### Task details
Please repeat the lines below, exactly and only, from the one that holds "an exception -/" through the one that holds "s.hwCur .icr fun".

### Exercise inputs
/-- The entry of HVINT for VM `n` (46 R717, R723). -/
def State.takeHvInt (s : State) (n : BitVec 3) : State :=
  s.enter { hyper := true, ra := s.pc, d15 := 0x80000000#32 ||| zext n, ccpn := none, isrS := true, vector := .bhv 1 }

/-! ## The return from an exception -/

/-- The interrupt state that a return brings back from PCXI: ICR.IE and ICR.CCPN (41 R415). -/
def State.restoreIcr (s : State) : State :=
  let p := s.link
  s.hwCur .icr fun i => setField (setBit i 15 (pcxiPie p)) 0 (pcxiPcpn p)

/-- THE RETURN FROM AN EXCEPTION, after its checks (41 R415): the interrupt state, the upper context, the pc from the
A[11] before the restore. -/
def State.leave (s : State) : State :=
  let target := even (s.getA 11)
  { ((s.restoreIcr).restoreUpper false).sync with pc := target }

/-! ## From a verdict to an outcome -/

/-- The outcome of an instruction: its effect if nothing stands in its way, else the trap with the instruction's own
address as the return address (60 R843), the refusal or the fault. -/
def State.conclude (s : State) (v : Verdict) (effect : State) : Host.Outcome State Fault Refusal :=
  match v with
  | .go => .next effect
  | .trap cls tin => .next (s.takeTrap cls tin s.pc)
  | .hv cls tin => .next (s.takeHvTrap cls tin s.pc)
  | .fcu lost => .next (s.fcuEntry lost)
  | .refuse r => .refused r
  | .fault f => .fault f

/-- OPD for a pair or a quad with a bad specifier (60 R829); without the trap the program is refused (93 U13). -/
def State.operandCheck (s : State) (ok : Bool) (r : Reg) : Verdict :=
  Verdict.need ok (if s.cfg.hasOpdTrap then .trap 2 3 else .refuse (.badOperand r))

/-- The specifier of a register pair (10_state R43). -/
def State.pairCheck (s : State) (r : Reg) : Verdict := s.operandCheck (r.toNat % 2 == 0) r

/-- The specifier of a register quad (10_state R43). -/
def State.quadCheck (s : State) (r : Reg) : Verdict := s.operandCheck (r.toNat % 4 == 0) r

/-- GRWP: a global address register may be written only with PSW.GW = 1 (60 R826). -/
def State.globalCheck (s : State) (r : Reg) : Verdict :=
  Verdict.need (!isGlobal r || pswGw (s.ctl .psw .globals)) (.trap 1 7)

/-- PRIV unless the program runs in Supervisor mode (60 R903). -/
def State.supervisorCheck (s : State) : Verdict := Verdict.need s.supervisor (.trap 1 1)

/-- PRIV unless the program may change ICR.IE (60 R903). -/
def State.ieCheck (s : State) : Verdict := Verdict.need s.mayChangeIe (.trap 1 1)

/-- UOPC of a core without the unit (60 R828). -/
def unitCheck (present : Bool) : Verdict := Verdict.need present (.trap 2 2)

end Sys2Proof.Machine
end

### Exercise result
/-! ## The return from an exception -/

/-- The interrupt state that a return brings back from PCXI: ICR.IE and ICR.CCPN (41 R415). -/
def State.restoreIcr (s : State) : State :=
  let p := s.link
  s.hwCur .icr fun i => setField (setBit i 15 (pcxiPie p)) 0 (pcxiPcpn p)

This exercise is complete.